→ **To do**
Which lines in the records below contain the word "values"? Copy each one out.

→ **Record extracts**
- Opening Delimiter -

-- ==== Sys2Proof/Tests/Slice0.lean ====
section
/-! SUPPORT. Tests: the well-formedness smoke test, the decoding of a written-out word of every row, small tests of
single steps, and for every statement with hypotheses a witness that they can be met together. Expected values are
those of 95_test_vectors.md (named by their id), of the rule named, or worked out by hand from it. -/

namespace Sys2Proof.Machine

-- Kernel evaluations side by side would need more memory than the check allows.
set_option Elab.async false

/-! ### Small states -/

/-- A platform with MAX_WW = MAX_WH = 8, SERP_DAMP = 0.5, the default tables, no refused access and no device. -/
def tPlat : Platform := ⟨8, 8, fHalf, kernelDefault, knollDefault, [], []⟩

/-- The state after reset, on that platform and with a LUT RAM of zeros. -/
def tBase : State := { State.reset with plat := tPlat, lut := ⟨Vector.replicate 256 0, false, ⟨0, 0, 0, 0, false⟩⟩ }

/-- Frame memory with bytes at an address. -/
def tMem (a : Nat) (bytes : List Byte) : Memory :=
  (bytes.zipIdx).foldl (fun m p => m.write (a + p.2) p.1) []

/-- The 2 × 2 source of vector S1 at 0x1000, the destination at 0x3000. -/
def tSource : State :=
  { tBase with
    cfg := { Cfg.reset with srcBase := 0x1000, srcDim := 0x00020002, dstBase := 0x3000 }
    mem := tMem 0x1000 [255, 0, 0, 255, 0, 255, 0, 255, 0, 0, 255, 255, 255, 255, 255, 255] }

/-- Every buffer valid and 2 × 2, scale 1; CBUF is that of vector UP1. -/
def tFull : State :=
  { tSource with
    dims := ⟨0x00020002, 0x00020002, 1⟩
    valid := ⟨true, true, true, true, true⟩
    bufs := ⟨[[76, 149], [29, 255]], [[104, 177], [57, 255]], [[0, 255], [255, 0]], [[0, 255], [255, 64]],
      [[⟨1, 2, 3⟩, ⟨4, 5, 6⟩], [⟨7, 8, 9⟩, ⟨10, 11, 12⟩]]⟩ }

/-- The same with another configuration. -/
def tWith (f : Cfg → Cfg) : State := { tFull with cfg := f tFull.cfg }

/-- DITHER has started on a TBUF, under a configuration, with RNG_STATE 1. -/
def tDither (t : List (List Byte)) (f : Cfg → Cfg) : State :=
  { tBase with
    cfg := f Cfg.reset
    snap := f Cfg.reset
    dims := ⟨mkDim (t.getD 0 []).length t.length, 0, 1⟩
    valid := ⟨true, true, false, false, false⟩
    bufs := { tBase.bufs with tbuf := t }
    phase := .run 0x05 .dither 0 }

/-- `h` rows of `w` elements `v`. -/
def tFlat (w h : Nat) (v : Byte) : List (List Byte) := List.replicate h (List.replicate w v)

/-- The state a result goes on in; the state after reset where it does not. -/
def stateOf : Result → State
  | .next t => t
  | .fault _ => tBase
  | .refused _ => tBase

/-- Whether a result goes on. -/
def goes : Result → Bool
  | .next _ => true
  | .fault _ => false
  | .refused _ => false

theorem eq_next_of_goes {o : Result} (h : goes o = true) : ∃ t, o = .next t := by
  cases o with
  | next t => exact ⟨t, rfl⟩
  | fault r => cases h
  | refused r => cases h

/-- MBUF after a variant. -/
def tMask (i : Instr) (t : List (List Byte)) (f : Cfg → Cfg) : List (List Byte) :=
  (stateOf (exec i (tDither t f))).bufs.mbuf

/-- MBUF after a variant on the 6 × 4 TBUF of 100, 1 for 255. -/
def tOnes (i : Instr) : List (List Nat) := (tMask i (tFlat 6 4 100) id).map (·.map fun v => v.toNat / 255)

/-- STATUS, ERR_CODE and ERR_ADDR after a command. -/
def tReport (i : Instr) (s : State) : List Word :=
  let t := stateOf (exec i s)
  [(regRead .status t).1, (regRead .errCode t).1, (regRead .errAddr t).1]

/-- The bytes of memory from an address on, after a command. -/
def tBytes (i : Instr) (s : State) (a n : Nat) : List Byte :=
  (List.range n).map fun k => (stateOf (exec i s)).mem.read (a + k)

/-! ### Well-formedness: each check refuses an ill-formed term -/

theorem test_wf_illegal_refuses_legal_words :
    (Instr.illegalCmd 0x00).wellFormed = false ∧ (Instr.illegalCmd 0x08).wellFormed = false
      ∧ (Instr.illegalCmd 0x09).wellFormed = false ∧ (Instr.illegalCmd 0x49).wellFormed = false := by decide

theorem test_wf_illegal_takes_each_clause :
    (Instr.illegalCmd 0x0A).wellFormed = true ∧ (Instr.illegalCmd 0x80).wellFormed = true
      ∧ (Instr.illegalCmd 0x11).wellFormed = true ∧ (Instr.illegalCmd 0x59).wellFormed = true := by decide

theorem test_wf_passthrough_refuses_assigned :
    (Instr.passthrough 0x10).wellFormed = false ∧ (Instr.passthrough 0x17).wellFormed = false
      ∧ (Instr.passthrough 0x52).wellFormed = false ∧ (Instr.passthrough 0x80).wellFormed = false := by decide

theorem test_wf_passthrough_takes_unassigned :
    (Instr.passthrough 0x0F).wellFormed = true ∧ (Instr.passthrough 0x18).wellFormed = true
      ∧ (Instr.passthrough 0x53).wellFormed = true ∧ (Instr.passthrough 0xFF).wellFormed = true := by decide

/-! ### Decoding: the words of R121 and R122 written out as RSV, SEL, OP, the codes of R130 as two hex digits -/

theorem test_decode_stage_commands :
    decode (.cmd (0#25 ++ 0b000#3 ++ 0b0000#4)) = .nop ∧ decode (.cmd (0#25 ++ 0b000#3 ++ 0b0001#4)) = .runFrame
      ∧ decode (.cmd (0#25 ++ 0b000#3 ++ 0b0010#4)) = .buildLut ∧ decode (.cmd (0#25 ++ 0b000#3 ++ 0b0011#4)) = .sample
      ∧ decode (.cmd (0#25 ++ 0b000#3 ++ 0b0100#4)) = .tonemap ∧ decode (.cmd (0#25 ++ 0b000#3 ++ 0b0101#4)) = .dither
      ∧ decode (.cmd (0#25 ++ 0b000#3 ++ 0b0110#4)) = .depth ∧ decode (.cmd (0#25 ++ 0b000#3 ++ 0b0111#4)) = .palette
      ∧ decode (.cmd (0#25 ++ 0b000#3 ++ 0b1000#4)) = .upscale := by decide

theorem test_decode_dumps :
    decode (.cmd (0#25 ++ 0b000#3 ++ 0b1001#4)) = .dumpIbuf ∧ decode (.cmd (0#25 ++ 0b001#3 ++ 0b1001#4)) = .dumpTbuf
      ∧ decode (.cmd (0#25 ++ 0b010#3 ++ 0b1001#4)) = .dumpMbuf
      ∧ decode (.cmd (0#25 ++ 0b011#3 ++ 0b1001#4)) = .dumpDbuf
      ∧ decode (.cmd (0#25 ++ 0b100#3 ++ 0b1001#4)) = .dumpCbuf := by decide

theorem test_decode_illegal :
    decode (.cmd (0#25 ++ 0b000#3 ++ 0b1010#4)) = .illegalCmd 0x0A
      ∧ decode (.cmd (0#25 ++ 0b101#3 ++ 0b1001#4)) = .illegalCmd 0x59
      ∧ decode (.cmd (0#25 ++ 0b001#3 ++ 0b0001#4)) = .illegalCmd 0x11
      ∧ decode (.cmd (1#25 ++ 0b000#3 ++ 0b0000#4)) = .illegalCmd 0x80 := by decide

theorem test_decode_kernels :
    decode (.style 0x10) = .edFloydSteinberg ∧ decode (.style 0x11) = .edAtkinson ∧ decode (.style 0x12) = .edJjn
      ∧ decode (.style 0x13) = .edStucki ∧ decode (.style 0x14) = .edBurkes ∧ decode (.style 0x15) = .edSierra
      ∧ decode (.style 0x16) = .edSierra2 ∧ decode (.style 0x17) = .edSierraLite := by decide

theorem test_decode_ordered_and_lines :
    decode (.style 0x20) = .ordBayer ∧ decode (.style 0x21) = .ordKnoll ∧ decode (.style 0x30) = .linesH
      ∧ decode (.style 0x31) = .linesV ∧ decode (.style 0x32) = .linesD := by decide

theorem test_decode_noise_and_waves :
    decode (.style 0x40) = .noiseBlue ∧ decode (.style 0x41) = .noiseWhite ∧ decode (.style 0x42) = .noiseStipple
      ∧ decode (.style 0x43) = .noiseVoronoi ∧ decode (.style 0x50) = .waveSinX ∧ decode (.style 0x51) = .waveSinY
      ∧ decode (.style 0x52) = .waveSinR ∧ decode (.style 0x54) = .waveSqrX ∧ decode (.style 0x55) = .waveSqrY
      ∧ decode (.style 0x56) = .waveSqrR := by decide

theorem test_decode_patterns_and_the_rest :
    decode (.style 0x60) = .patChecker ∧ decode (.style 0x61) = .patGrid ∧ decode (.style 0x62) = .patRandom
      ∧ decode (.style 0x63) = .patGradient ∧ decode (.style 0x70) = .vcOstromoukhov
      ∧ decode (.style 0x80) = .sfcRiemersma ∧ decode (.style 0x53) = .passthrough 0x53 := by decide

theorem test_table_words :
    decodeTableWord 32 0x29 = some .dumpMbuf ∧ decodeTableWord 8 0x29 = some (.passthrough 0x29)
      ∧ decodeTableWord 16 0x29 = none ∧ decodeTableWord 8 256 = none := by decide

theorem test_fetch_word_runs :
    fetch (tBase.withFetchWord 32 0x49) = some (.cmd 0x49) ∧ fetch (tBase.withFetchWord 8 0x49) = some (.style 0x49) := by
  decide

/-! ### Arithmetic: the literals of the rules, and each operation (00_scope.md R17, R18) -/

theorem test_float_literals :
    f0299 = fOfRat 299 1000 ∧ f0587 = fOfRat 587 1000 ∧ f0114 = fOfRat 114 1000 ∧ fHashX = fOfRat 129898 10000
      ∧ fHashY = fOfRat 78233 1000 ∧ fHashScale = fOfRat 437585453 10000 ∧ f127h = fOfRat 255 2 ∧ f2p32 = fOfNat 4294967296
      := by decide +kernel

theorem test_float_halves :
    f0 = fOfNat 0 ∧ f1 = fOfNat 1 ∧ f2 = fOfNat 2 ∧ f50 = fOfNat 50 ∧ f127 = fOfNat 127 ∧ f128 = fOfNat 128
      ∧ f255 = fOfNat 255 ∧ f256 = fOfNat 256 ∧ fHalf = fOfRat 1 2 ∧ fMinus1 = fOfInt (-1) := by decide +kernel

/-- 0.1 + 0.2, 1 ÷ 3, the root of 2 and -7.5 mod 2, as IEEE 754 has them. -/
theorem test_float_operations :
    fAdd (fOfRat 1 10) (fOfRat 2 10) = 0x3FD3333333333334 ∧ fDiv f1 (fOfNat 3) = 0x3FD5555555555555
      ∧ fSqrt f2 = 0x3FF6A09E667F3BCD ∧ fMod (fSub f0 (fOfRat 15 2)) f2 = 0xBFF8000000000000
      ∧ fMul (fOfRat 3 2) fMinus1 = 0xBFF8000000000000 := by decide +kernel

/-- R18: halves go to the even neighbour, and values outside 0 .. 255 are clamped. -/
theorem test_rne_u8 :
    [fOfRat 1 2, fOfRat 3 2, fOfRat 5 2, fOfRat 509 2, fOfNat 300, fOfInt (-3)].map rneU8 = [0, 2, 2, 254, 255, 0] := by
  decide +kernel

/-! ### The commands (CM, S, TM, DE, PL, UP, ER of 95_test_vectors.md) -/

/-- CM8, CM9. -/
theorem test_nop :
    tReport .nop tBase = [0x2, 0, 0]
      ∧ tReport .nop { tBase with status := { tBase.status with done := true, preempt := true } } = [0xA, 0, 0] := by
  decide +kernel

/-- P3 steps 2 and 4. -/
theorem test_illegal_cmd :
    tReport (.illegalCmd 0x0A) tBase = [0x4, 0x00000A01, 0] ∧ tReport (.illegalCmd 0x59) tBase = [0x4, 0x00000901, 0] := by
  decide +kernel

/-- S1. -/
theorem test_sample :
    (stateOf (exec .sample tSource)).bufs.ibuf = [[76, 149], [29, 255]]
      ∧ (stateOf (exec .sample tSource)).dims = ⟨0x00020002, 0x00020002, 1⟩
      ∧ (regRead .bufValid (stateOf (exec .sample tSource))).1 = 0x01 := by decide +kernel

/-- S4, S5, S8, S10. -/
theorem test_sample_dimensions_and_checks :
    (workLen 10 4, workLen 3 4, workLen 5 5) = (2, 1, 1)
      ∧ tReport .sample (tWith ({ · with scale := 0 })) = [0x4, 0x00000303, 0]
      ∧ tReport .sample (tWith ({ · with srcBase := 0xFFFFFFF0, srcDim := 0x00020003 })) = [0x4, 0x00000305, 0xFFFFFFF0]
      := by decide +kernel

/-- TM1: LUT_WIN[50] after a build from the neutral tuple. -/
theorem test_build_lut :
    lutWinWord (stateOf (exec .buildLut tBase)).lut.ram 50 = 0xCBCAC9C8
      ∧ (stateOf (exec .buildLut tBase)).lut.built = true := by
  refine ⟨?_, by rfl⟩
  show lutWinWord (lutTable Tone.reset) 50 = 0xCBCAC9C8
  unfold lutTable
  decide +kernel

/-- TM7, TM13. -/
theorem test_build_lut_pole :
    tReport .buildLut (tWith fun c => { c with tone := { c.tone with contrast := 259 } }) = [0x4, 0x00000206, 0]
      ∧ tReport .tonemap (tWith fun c => { c with tone := { c.tone with contrast := 300 } }) = [0x4, 0x00000406, 0] := by
  decide +kernel

/-- TM10, with the LUT already built: its entries at the four levels of IBUF. -/
theorem test_tonemap :
    [76, 149, 29, 255].map (lutEntry ⟨0, 50, 50, 100, false⟩) = [104, 177, 57, 255]
      ∧ (stateOf (exec .tonemap
          { tFull with lut := ⟨Vector.ofFn fun i => BitVec.ofNat 8 (i.val + 28), true, Tone.reset⟩ })).bufs.tbuf
        = [[104, 177], [57, 27]] := by decide +kernel

/-- TM12. -/
theorem test_tonemap_seq : tReport .tonemap tSource = [0x4, 0x00000402, 0] := by decide +kernel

- Closing Delimiter -

→ **Finished task**
single steps, and for every statement with hypotheses a witness that they can be met together. Expected values are
/-- R18: halves go to the even neighbour, and values outside 0 .. 255 are clamped. -/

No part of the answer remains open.